# Will Common Plecos Destroy Amazon Swords?



## Arkamaic (May 28, 2009)

Hey guys. I'm wanting to get an amazon sword, but I've read a few times about people having their amazon sword plants completely demolished by them.

Is this true? If so, what are the chances of it happening, and can I prevent it some way?


----------



## Pasfur (Mar 29, 2008)

It is true, in my experience. There isn't much you can do to prevent this, other than not put Pleco's in planted aquariums.


----------



## iamntbatman (Jan 3, 2008)

Not so much that they eat them (especially if your plecos are well-fed) but moreso that they'll simply tear them up and uproot them once they get to lunker-sized.


----------



## 1077 (Apr 16, 2008)

In my expierience ,it is as batman said.
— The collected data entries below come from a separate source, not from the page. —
-- ==== Sys2Proof/Machine/ReadChan.lean ====
section
/-! DEFINITION. Sys2Proof/Machine/ReadChan.lean: set hand-overs of write and read channels, timing, sync marks, slips, alignment
attempts, C1 decoding, clock tracks, and rows on their way to datasets (R57, R117 to R120, R138 to R159, R167 to R169, R180). -/

namespace Sys2Proof.Machine

/-! ### Hand-overs of parameter sets (R117 to R120, R167 to R169) -/

/-- Servo-frame boundaries that a commit waits for (R118, R167): a commit with fewer than 64 channel bits left takes the
boundary after the next; while the tape is stopped the next boundary is waited for. -/
def commitWait (s : State) (bitsLeft : Nat) : Nat := if s.fmt.motion = .stopped || 64 ≤ bitsLeft then 0 else 1

def WChan.commit (w : WChan) (n : Nat) : WChan := if w.pending.isSome then w else { w with pending := some n }
def RChan.commit (r : RChan) (n : Nat) : RChan := if r.pending.isSome then r else { r with pending := some n }

/-- WRITE_SET_COMMIT. -/
def writeCommit (c : Chan) (bitsLeft : Nat) (s : State) : State := { s with wch := vmod s.wch c (fun w => w.commit (commitWait s bitsLeft)) }

def execWriteSetCommit (c : Chan) (bitsLeft : Nat) (s : State) : Out := next (if s.glb.mode.served then writeCommit c bitsLeft s else s)

/-- READ_SET_COMMIT. -/
def readCommit (c : Chan) (bitsLeft : Nat) (s : State) : State := { s with rch := vmod s.rch c (fun r => r.commit (commitWait s bitsLeft)) }

def execReadSetCommit (c : Chan) (bitsLeft : Nat) (s : State) : Out := next (if s.glb.mode.served then readCommit c bitsLeft s else s)

/-- WRITE_COMMIT_ALL: every write channel of the map. -/
def writeCommitAll (bitsLeft : Nat) (s : State) : State :=
  s.fmt.map.foldl (fun s c => writeCommit (Fin.ofNat 128 c) bitsLeft s) { s with fmt.wswap := true }

def execWriteCommitAll (bitsLeft : Nat) (s : State) : Out := next (if s.glb.mode.served then writeCommitAll bitsLeft s else s)

/-- READ_COMMIT_ALL: every read channel of the map. -/
def readCommitAll (bitsLeft : Nat) (s : State) : State :=
  s.fmt.map.foldl (fun s c => readCommit (Fin.ofNat 128 c) bitsLeft s) { s with rdc.rswap := true }

def execReadCommitAll (bitsLeft : Nat) (s : State) : Out := next (if s.glb.mode.served then readCommitAll bitsLeft s else s)

/-- A write channel at a boundary. -/
def WChan.boundary (lx : Nat) (w : WChan) : WChan :=
  match w.pending with
  | some 0 => { w with pending := none, activeB := !w.activeB, swapLx := BitVec.ofNat 16 lx }
  | some (n + 1) => { w with pending := some n }
  | none => w

/-- A read channel at a boundary. -/
def RChan.boundary (lx : Nat) (r : RChan) : RChan :=
  match r.pending with
  | some 0 => { r with pending := none, activeB := !r.activeB, swapLx := BitVec.ofNat 16 lx, low := List.replicate 10 0 }
  | some (n + 1) => { r with pending := some n }
  | none => r

/-- SERVO_FRAME_BOUNDARY at a head line: due swaps apply; boundaries stop while the tape is stopped (R180). Holdover counts those at the
read line (R142). -/
def frameBoundary (line : HeadLine) (lx : Nat) (s : State) : State :=
  if s.fmt.motion = .stopped then s
  else match line with
    | .write =>
      let any := s.wch.toList.any (fun w => w.pending == some 0)
      let s := { s with wch := s.wch.map (WChan.boundary lx), fmt.wswapLx := if any then lx % 2 ^ 32 else s.fmt.wswapLx }
      { s with fmt.wswap := s.fmt.wswap && s.wch.toList.any (fun w => w.pending.isSome) }
    | .read =>
      let any := s.rch.toList.any (fun r => r.pending == some 0)
      let s := { s with rch := s.rch.map (RChan.boundary lx), rdc.rswapLx := if any then lx % 2 ^ 32 else s.rdc.rswapLx }
      { s with rdc.rswap := s.rdc.rswap && s.rch.toList.any (fun r => r.pending.isSome), rdc.holdLeft := s.rdc.holdLeft - 1 }

def execServoFrameBoundary (line : HeadLine) (lx : Nat) (s : State) : Out := next (frameBoundary line lx s)

/-! ### Timing and adaptation (R141, R142, R146) -/

/-- The sampling phase of a channel (R141), in steps of 1/64 bit: base phase, skew term, tracked offset. -/
def samplePhase (base skew tau : Int) (c : Nat) (interp : Bool) : Int := base + (if interp then rounded 3 (skew * (2 * c + 1)) 256 else 0) + tau

/-- Phases as measured: with one input lost the skew term is frozen and the other input serves (R142). -/
def takePhases (phiA phiB : Int) (r : Rdc) : Rdc :=
  { r with
    phiA := if r.lockA then phiA else r.phiA
    phiB := if r.lockB then phiB else r.phiB
    skew := if r.lockA && r.lockB then phiB - phiA else r.skew }

/-- The phase on which the interpolation rests: φA, or what φB and the frozen skew give for it. -/
def basePhase (r : Rdc) : Int := if r.lockA || !r.lockB then r.phiA else r.phiB - r.skew

/-- The channel's phase takes a value: at each turn passed the bit index moves by 1, and the phase wrap is logged with its bit position and
sign (R141). -/
def RChan.setPhase (r : RChan) (phi : Int) : RChan :=
  let moved := phi / 64 - r.turns
  let sign : Int := if moved < 0 then -1 else 1
  { r with phase := (phi % 64).toNat, turns := phi / 64, count := r.count + moved
           wraps := List.replicate moved.natAbs (r.count, sign) ++ r.wraps }

/-- Whether a channel samples: it is not stopped. -/
def RChan.live (r : RChan) : Bool := r.sync != .stopped

/-- TIMING_UPDATE: 32 bits of channel `c` have passed, as ADC samples; with the sum of the timing detector and the measured phases. -/
def timingUpdate (c : Chan) (samples : List Int) (sum phiA phiB : Int) (s : State) : State :=
  if !s.rch[c].live then s
  else
    let s := { s with rdc := takePhases phiA phiB s.rdc }
    let step := clampI (-2) 2 (roundShift sum (fld s.rdc.adapt 12 4))
    let tau := s.rch[c].tau + step
    let phi := samplePhase (basePhase s.rdc) s.rdc.skew tau c.val (rbit s.rdc.clkCfg 4)
    s.modRch c (fun r => let r := r.take c.val s.rdc.inSeparator samples; RChan.setPhase { r with tau := tau } phi)

def execTimingUpdate (c : Chan) (samples : List Int) (sum phiA phiB : Int) (s : State) : Out :=
  next (timingUpdate c samples sum phiA phiB s)

/-- The largest mu: a floor below mu_start acts as mu_start (RCH_ADAPT). -/
def muFloor (w : Word) : Nat := max (fld w 0 4) (fld w 4 4)

/-- MU_STEP: cwos_per_step CWOs have been framed since the last step. -/
def muStep (c : Chan) (s : State) : State :=
  let need := max 1 (fld s.rdc.adapt 8 4)
  s.modRch c (fun r => if need ≤ r.muCwos then { r with muCwos := r.muCwos - need, mu := if r.mu < muFloor s.rdc.adapt then r.mu + 1 else r.mu } else r)

def execMuStep (c : Chan) (s : State) : Out := next (muStep c s)

/-! ### Rows to datasets (R41, R57, R160) -/

/-- The dataset that a header names is in hand, unless it lies before the reading's start or behind the end of data. -/
def noteHeader (h : CwoHeader) (s : State) : State :=
  if h.partition ≠ s.rtv.part || h.dsn < s.rtv.low || s.rtv.eodSeen || !([1, 2, 3, 6].contains h.type) then s
  else
    let known := s.rtv.ds.any (fun d => d.dsn == h.dsn && d.pos == 0)
    if known then s.modRdDs h.dsn (fun d => if d.kind = 0 then { d with kind := h.type, tag := h.streamTag } else d)
    else
      let s := settleReadBufs { s with rtv.ds := insertDs (newRdDs s h.dsn h.type h.streamTag) s.rtv.ds }
      if h.type = typeData then requestStripe h.dsn s else s

/-- Missing datasets between the last accepted and a new one of the same session are in hand too, to be recovered (R57). -/
def noteGap (dsn : Nat) (s : State) : State :=
  match s.rtv.last with
  | some l => (List.range (dsn - (l.2 + 1))).foldl (fun s i =>
      requestStripe (l.2 + 1 + i) { s with rtv.ds := insertDs (newRdDs s (l.2 + 1 + i) 0 0) s.rtv.ds }) s
  | none => s

/-- A dataset's rows are all present: its index is read and its place among the accepted datasets decided (R57). One that yields no
session (a VAULT dataset, or one whose index fails) is of the session last accepted. DESIGN CHOICE (log entry 112). -/
def acceptDs (d : RdDs) (s : State) : State :=
  let ix := if d.kind = typeVault then none else DsIndex.parse (d.payload blockArea 4096)
  let session := match ix with | some x => x.session | none => (s.rtv.last.map (·.1)).getD 0
  let s := s.modRdDs d.dsn (fun d => { d with complete := true, index := ix, session := session })
  match s.rtv.last with
  | some l =>
    if session < l.1 then
      let s := match s.rtv.ds.find? (fun x => x.dsn == d.dsn && x.pos == 0) with
        | some x => (match x.handle with | some h => releaseHandle reqRetrieve h s | none => s)
        | none => s
      { s with rtv.ds := s.rtv.ds.filter (fun x => x.dsn != d.dsn || x.pos != 0), rtv.eodSeen := true }
    else
      let s := if session = l.1 then noteGap d.dsn s else s
      { s with rtv.last := some (session, if session = l.1 then max l.2 d.dsn else d.dsn), rtv.eodSeen := s.rtv.eodSeen || d.kind == typeEod }
  | none => { s with rtv.last := some (session, d.dsn), rtv.eodSeen := s.rtv.eodSeen || d.kind == typeEod }

/-- The re-read passes of a dataset are over: the tape goes on at the speed of R162. -/
def endReread (dsn : Nat) (s : State) : State :=
  match s.rtv.reread with
  | some (d, _) =>
    if d = dsn then
      let s := { s with rtv.reread := none }
      if s.fmt.motion = .running && speedMm (readSpeed s) * 1000 != s.mot.target then
        { s with fmt.ramping := true, mot.target := speedMm (readSpeed s) * 1000 }
      else s
    else s
  | none => s

/-- A dataset whose rows are all present is accepted, and extraction goes on; re-read passes of it end (R160, R161). -/
def finishDs (dsn : Nat) (s : State) : State :=
  match s.rtv.ds.find? (fun d => d.dsn == dsn && d.pos == 0 && !d.complete && !d.lost) with
  | some d =>
    if d.rows.length = datasetRows then
      pumpReads (serveAll (acceptDs d (endReread dsn (s.modRdDs dsn (fun d => { d with corrected := d.corrected || d.pass != 0 })))))
    else s
  | none => s

/-- What FMT_CUR_DSN and FMT_CUR_LOC show of the dataset passing the read head: a first copy names it and its data tiers,
a rewrite copy tells how many rewrite tiers of its region have passed. -/
def passHeader (h : CwoHeader) (s : State) : State :=
  if h.attempt = 0 then { s with rtv.tier := h.tierSlot, fmt.curDsn := h.dsn, rtv.lastData := h.tierSlot }
  else { s with rtv.tier := h.tierSlot }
If the pleco is well fed with veggie flakes of some kind and or algae wafers,, then they seldom eat the plants outright. If their diet is lacking in vegetable content however, they will rasp (suck), on the leaves of broad leafed plants and over time,, the leaves become thin from the rasping and slowly die.And is true,,as they become larger, (common plecos) they will root around and dislodge plants while searching for anything edible.


----------



## goldenfish112 (Jun 24, 2009)

They do it in a very small amount....they just like the new born leaves I think bcoz, I hav seen it many times in my tank


----------